Another Record Year in MarTech

2015 was another record year for VC investment in Marketing Technology (a sector we track closely), continuing a multi-year trend of setting new high watermarks.

MarTech Investment

According to Pitchbook Data, marketing and ad tech companies pulled in approximately $6B in venture funding across ~800 deals last year.  This represents a 46% year-over-year increase in invested capital and a 23% compound annual growth (“CAGR”) rate since 2009. For reference, total VC funding increased ~25% year-over-year at a CAGR of ~20% over the same period.

VB Insights’ figures are even more striking (albeit more liberal on data inclusion, surely).  Their recent report asserts that companies in the MarTech space garnered ~$11B in 2015, which if accurate would equal nearly half of the cumulative venture capital investment that has gone into MarTech in all prior years (~$25B).

While we are seeing a cooling off in overall VC investment and in late stage deals in particular, there are some early indicators which suggest MarTech investment is off to a good start in 2016.

So what’s driving these numbers? A few things:

  • Demand for MarTech is growing rapidly – The combination of the rise of mobile, social, cloud tech, data proliferation and the CMO’s budget (just to name a few) is driving the need for a wide spectrum of smart marketing technology solutions to address a myriad of new situations.
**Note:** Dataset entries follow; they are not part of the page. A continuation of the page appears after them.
-- ==== Sys2Proof/Machine/Dispatch.lean ====
section
/-! DEFINITION. The dispatcher: one arm for each command, each one direct call of that command's meaning. -/

namespace Sys2Proof.Machine
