-- ==== Sys2Proof/Certificates/Slice0/Obligations.lean ====
section
/-! DEFINITION. The statements about this model, for the provers. What each rests on besides the rules it names is said in
its docstring, with the log entry. -/

open Sys2Proof Sys2Proof.Machine

/-- A step takes the command at the front of the queue and runs it with the rest of the queue. Model's choices in it:
log 1 (the queue of commands and the NCLK tick on an empty queue are the model's own; a command takes no time). -/
def Obligations.StepRunsFront : Prop :=
  ∀ (c : Instr) (s : State), step { s with pending := c :: s.pending } = exec c s

/-- R111, R112: the register instructions: each writes its result to rd, or nothing where rd is g0, and changes no
other register but PC and the count of issued instructions. -/
def Obligations.ScalarRegisterResults : Prop :=
  ∀ (c : Fin 1024) (rd ra rb : Fin 32) (s : State),
    let a := s.gv c ra
    let b := s.gv c rb
    let gives (i : Instr) (v : BitVec 64) : Prop := ∃ t, exec i s = .next t ∧
      t.g c rd = (if rd.val = 0 then 0 else v.toNat) ∧ RegDone c (destG c rd) s t
    (s.issues c ⟨[ra.val, rb.val], [rd.val]⟩ →
      gives (.kAdd c rd ra rb) (a + b) ∧
      gives (.kSub c rd ra rb) (a - b) ∧
      gives (.kAnd c rd ra rb) (a &&& b) ∧
      gives (.kOr c rd ra rb) (a ||| b) ∧
      gives (.kXor c rd ra rb) (a ^^^ b) ∧
      gives (.kSll c rd ra rb) (a <<< (b.toNat % 64)) ∧
      gives (.kSrl c rd ra rb) (a >>> (b.toNat % 64)) ∧
      gives (.kSra c rd ra rb) (a.sshiftRight (b.toNat % 64)) ∧
      gives (.kSlt c rd ra rb) (if a.slt b then 1 else 0) ∧
      gives (.kSltu c rd ra rb) (if a.ult b then 1 else 0) ∧
      gives (.kMin c rd ra rb) (if b.slt a then b else a) ∧
      gives (.kMax c rd ra rb) (if a.slt b then b else a) ∧
      gives (.kMul c rd ra rb) (a * b) ∧
      gives (.kMulh c rd ra rb) ((a.signExtend 128 * b.signExtend 128) >>> 64 |>.setWidth 64) ∧
      gives (.kMulhu c rd ra rb) ((a.setWidth 128 * b.setWidth 128) >>> 64 |>.setWidth 64) ∧
      gives (.kDiv c rd ra rb) (if b = 0 then BitVec.allOnes 64 else a.sdiv b) ∧
      gives (.kRem c rd ra rb) (if b = 0 then a else a.srem b) ∧
      gives (.kAdds c rd ra rb) (if a.saddOverflow b then (if a.msb then BitVec.intMin 64 else BitVec.intMax 64) else a + b)) ∧
    (s.issues c ⟨[ra.val], [rd.val]⟩ →
      gives (.kClz c rd ra) (BitVec.ofNat 64 ((List.range 65).findIdx fun n => n == 64 || a.getLsbD (63 - n))) ∧
      gives (.kCtz c rd ra) (BitVec.ofNat 64 ((List.range 65).findIdx fun n => n == 64 || a.getLsbD n)) ∧
      gives (.kPopc c rd ra) (BitVec.ofNat 64 ((List.range 64).countP a.getLsbD)) ∧
      gives (.kSextb c rd ra) ((a.setWidth 8).signExtend 64) ∧
      gives (.kSexth c rd ra) ((a.setWidth 16).signExtend 64) ∧
      gives (.kSextw c rd ra) ((a.setWidth 32).signExtend 64))

/-- R113, R121: the immediate instructions (kind 0b11 of SHI is reserved), and the requantising instructions of the
scalar registers and of vectors; a reserved record raises OPERAND. -/
def Obligations.ImmediateAndRequantiseResults : Prop :=
  (∀ (c : Fin 1024) (rd ra : Fin 32) (imm : BitVec 16) (s : State),
      let a := s.gv c ra
      let gives (i : Instr) (v : BitVec 64) : Prop := ∃ t, exec i s = .next t ∧
        t.g c rd = (if rd.val = 0 then 0 else v.toNat) ∧ RegDone c (destG c rd) s t
      s.issues c ⟨[ra.val], [rd.val]⟩ →
        gives (.kAddi c rd ra imm) (a + imm.signExtend 64) ∧
        gives (.kAndi c rd ra imm) (a &&& imm.setWidth 64) ∧
        gives (.kOri c rd ra imm) (a ||| imm.setWidth 64) ∧
        gives (.kXori c rd ra imm) (a ^^^ imm.setWidth 64) ∧
        gives (.kSlti c rd ra imm) (if a.slt (imm.signExtend 64) then 1 else 0) ∧
        gives (.kShori c rd ra imm) ((a <<< 16) ||| imm.setWidth 64) ∧
        (imm.toNat / 2 ^ 14 = 0 → gives (.kShi c rd ra imm) (a <<< (imm.toNat % 64))) ∧
        (imm.toNat / 2 ^ 14 = 1 → gives (.kShi c rd ra imm) (a >>> (imm.toNat % 64))) ∧
        (imm.toNat / 2 ^ 14 = 2 → gives (.kShi c rd ra imm) (a.sshiftRight (imm.toNat % 64))) ∧
        (imm.toNat / 2 ^ 14 = 3 → ∃ t, exec (.kShi c rd ra imm) s = .next t ∧ Excepted c Cause.illegal s t)) ∧
  (∀ (c : Fin 1024) (s : State),
      (∀ rd ra rb : Fin 32, s.issues c ⟨[ra.val, rb.val], [rd.val]⟩ →
        let x : Int := ((s.gv c ra).setWidth 32).toInt
        let r := scaleOf ((s.gv c rb).setWidth 32).toNat
        let gives (i : Instr) (f : Fmt) : Prop := ∃ t, exec i s = .next t ∧
          if r.rnd = 3 then Excepted c Cause.operand s t
          else
            t.g c rd = (if rd.val = 0 then 0 else (BitVec.ofInt 64 (requantise x r f).1).toNat) ∧
            t.reg (R.KNC_CNT_RQ_SAT (coreOf c)) =
              min counterMax (s.reg (R.KNC_CNT_RQ_SAT (coreOf c)) + (requantise x r f).2.toNat) ∧
            RegDone c (R.KNC_CNT_RQ_SAT (coreOf c) :: destG c rd) s t
        gives (.kRq8 c rd ra rb) .int8 ∧ gives (.kRq16 c rd ra rb) .int16 ∧ gives (.kRq32 c rd ra rb) .int32) ∧
      (∀ (vd va : Fin 16) (gs : Fin 32) (pg : Fin 8) (tfmt : Fin 4), s.issues c ⟨[32 + va.val, gs.val], [32 + vd.val]⟩ →
        let r := scaleOf ((s.gv c gs).setWidth 32).toNat
        ∃ t, exec (.kVrq c vd va gs pg tfmt) s = .next t ∧
          if r.rnd = 3 then Excepted c Cause.operand s t
          else
            let on (k : Nat) := laneActive 2 (s.p c pg) k
            let f := if tfmt.val = 0 then Fmt.int8 else if tfmt.val = 1 then Fmt.int4
              else if tfmt.val = 2 then Fmt.int16 else Fmt.int32
            let y (k : Nat) := requantise (BitVec.ofNat 32 (lane 2 (s.v c va) k)).toInt r f
            let w := if tfmt.val = 0 then 1 else if tfmt.val = 2 then 2 else 4
            let nibble (k : Nat) : Nat := if on k then (BitVec.ofInt 4 (y k).1).toNat else 0
            (tfmt.val ≠ 1 → (∀ k < 16, leNat (((t.v c vd).drop (k * w)).take w) =
                if on k then (BitVec.ofInt (8 * w) (y k).1).toNat else 0) ∧
              ∀ k < 64, 16 * w ≤ k → (t.v c vd).getD k 0 = 0) ∧
            (tfmt.val = 1 → (∀ k < 8, ((t.v c vd).getD k 0).toNat = nibble (2 * k) + 16 * nibble (2 * k + 1)) ∧
              ∀ k < 64, 8 ≤ k → (t.v c vd).getD k 0 = 0) ∧
            t.reg (R.KNC_CNT_RQ_SAT (coreOf c)) = min counterMax (s.reg (R.KNC_CNT_RQ_SAT (coreOf c)) +
              (List.range 16).countP fun k => on k && (y k).2) ∧
            RegDone c (R.KNC_CNT_RQ_SAT (coreOf c) :: destV c vd) s t))

/-- R107, R114, R117: scratch loads and stores, of general registers and of vectors: aligned and inside the scratch
they read or write their bytes, and else raise MISALIGN or ADDRESS. Model's choices in it: log 22 (order of the checks
of an access). -/
def Obligations.ScratchAccess : Prop :=
  (∀ (c : Fin 1024) (r ra : Fin 32) (imm : BitVec 16) (s : State),
      let a := (s.gv c ra + imm.signExtend 64).toNat
      let home := s.scrAddr c a
      let load (i : Instr) (n : Nat) : Prop := s.issues c ⟨[ra.val], [r.val]⟩ → ∃ t, exec i s = .next t ∧
        if a % n ≠ 0 then ExceptedAt c Cause.misalign a s t
        else if s.scrSize c < a + n then ExceptedAt c Cause.address a s t
        else s.scrBad home n = [] →
          t.g c r = (if r.val = 0 then 0 else leNat ((List.range n).map fun k => memByte s.cores.scratch (home + k))) ∧
          RegDone c (destG c r) s t
      let store (i : Instr) (n : Nat) : Prop := s.issues c ⟨[ra.val, r.val], []⟩ → ∃ t, exec i s = .next t ∧
        if a % n ≠ 0 then ExceptedAt c Cause.misalign a s t
        else if s.scrSize c < a + n then ExceptedAt c Cause.address a s t
        else
          (∀ k < n, (memByte t.cores.scratch (home + k)).toNat = (s.g c r) / 256 ^ k % 256) ∧
          (∀ x, x < home ∨ home + n ≤ x → memByte t.cores.scratch x = memByte s.cores.scratch x) ∧
          t.cores.luts = s.cores.luts ∧ Retired c (s.reg (ctxPc c) + 4) [] s t ∧ CtxSame c s t ∧
          Keeps [.ctl, .knc, .cores] s t
      load (.kLsb c r ra imm) 1 ∧ load (.kLsh c r ra imm) 2 ∧ load (.kLsw c r ra imm) 4 ∧ load (.kLsd c r ra imm) 8 ∧
      store (.kSsb c r ra imm) 1 ∧ store (.kSsh c r ra imm) 2 ∧ store (.kSsw c r ra imm) 4 ∧ store (.kSsd c r ra imm) 8) ∧
  (∀ (c : Fin 1024) (v : Fin 16) (ga : Fin 32) (pg : Fin 8) (disp : BitVec 14) (s : State),
      let a := (s.gv c ga + 64 * disp.signExtend 64).toNat
      let home := s.scrAddr c a
      (s.issues c ⟨[ga.val, 32 + v.val], [32 + v.val]⟩ → ∃ t, exec (.kVls c v ga pg disp) s = .next t ∧
        if a % 64 ≠ 0 then ExceptedAt c Cause.misalign a s t
        else if s.scrSize c < a + 64 then ExceptedAt c Cause.address a s t
        else s.scrBad home 64 = [] →
          (∀ k < 64, (t.v c v).getD k 0 =
            if (s.p c pg).testBit k then memByte s.cores.scratch (home + k) else (s.v c v).getD k 0) ∧
          RegDone c (destV c v) s t) ∧
      (s.issues c ⟨[ga.val, 32 + v.val], []⟩ → ∃ t, exec (.kVss c v ga pg disp) s = .next t ∧
        if a % 64 ≠ 0 then ExceptedAt c Cause.misalign a s t
        else if s.scrSize c < a + 64 then ExceptedAt c Cause.address a s t
        else
          (∀ k < 64, memByte t.cores.scratch (home + k) =
            if (s.p c pg).testBit k then (s.v c v).getD k 0 else memByte s.cores.scratch (home + k)) ∧
          (∀ x, x < home ∨ home + 64 ≤ x → memByte t.cores.scratch x = memByte s.cores.scratch x) ∧
          t.cores.luts = s.cores.luts ∧ Retired c (s.reg (ctxPc c) + 4) [] s t ∧ CtxSame c s t ∧
          Keeps [.ctl, .knc, .cores] s t))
Enterprise spend directed toward MarTech has already increased substantially over the past few years and yet it appears the ceiling is still far from sight. According to Ashu Garg of Foundation Capital, tech spend as a percentage of total marketing spend still represents only one percent! In his 2015 Whitepaper he projects the market to grow 10x over the next 10 years.

MarTech growth

  • The scope of MarTech is expanding – Marketing technology has expanded its reach to the point where the border seems increasingly nebulous. It exists at the nexus of a growing number of stakeholders within any given organization and impacts many functional areas beyond what has traditionally been considered marketing. Many have been asking: What exactly is marketing technology? In fact, the better question might be: what isn’t marketing technology? As the overlap increases, more and more companies are getting lumped into the MarTech bucket, which could also contribute to the increasingly large figures shown at the top of this.
  • Acquirers are increasingly active – Successful exits in MarTech have become bigger and more frequent, catching the attention of many among the venture capital universe. In 2015, acquirers paid roughly $10B to acquire hundreds of MarTech companies, representing a meaningful portion of all tech M&A activity. The most acquisitive of which include the likes of Adobe, Facebook, Google and Oracle. These dollar amounts and logos are certainly contributing to the fact that VCs are opening their checkbook for MarTech companies with increasing alacrity.

In one sense, this deluge of capital inflow serves to validate the potential of the market. But in another sense, does this start to smell of overheating? How many winners can there really be? Where are we on the maturation curve?  These are questions we discuss amongst ourselves and out in the market every day.  But ultimately, we always come back to the same fundamental conclusion: the sector continues to provide enormous opportunity (and rewards) to entrepreneurs who are bringing truly differentiated and sustainable products to the market.